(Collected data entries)
____________________

/-- An instruction of the frame is ready to fire (R17, R18, R22, R63). -/
def readyAt (s : State) (t : Task) (f : Frame) (idx : Nat) : Bool :=
  let x := f.ins.getD idx Ins.empty
  let w := s.insWord t.pos f.hdr idx
  match decodeWord w with
  | some i => x.ready i && !f.holdsBack i
  | none => x.fired == .notYet && (illegalAtDispatch w || x.slots.any (·.isSome))

/-- The targets of the instruction at an index of a frame. -/
def State.targetsAt (s : State) (t : Task) (f : Frame) (idx : Nat) : List Tgt :=
  match decodeWord (s.insWord t.pos f.hdr idx) with
  | some i => i.targets
  | none => []

end Sys2Proof.Machine
end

____________________

EXERCISE: Copy out the data exactly as it stands, leaving nothing out.

COMPLETED EXERCISE:
/-- An instruction of the frame is ready to fire (R17, R18, R22, R63). -/
def readyAt (s : State) (t : Task) (f : Frame) (idx : Nat) : Bool :=
  let x := f.ins.getD idx Ins.empty
  let w := s.insWord t.pos f.hdr idx
  match decodeWord w with
  | some i => x.ready i && !f.holdsBack i
  | none => x.fired == .notYet && (illegalAtDispatch w || x.slots.any (·.isSome))

/-- The targets of the instruction at an index of a frame. -/
def State.targetsAt (s : State) (t : Task) (f : Frame) (idx : Nat) : List Tgt :=
  match decodeWord (s.insWord t.pos f.hdr idx) with
  | some i => i.targets
  | none => []

end Sys2Proof.Machine
end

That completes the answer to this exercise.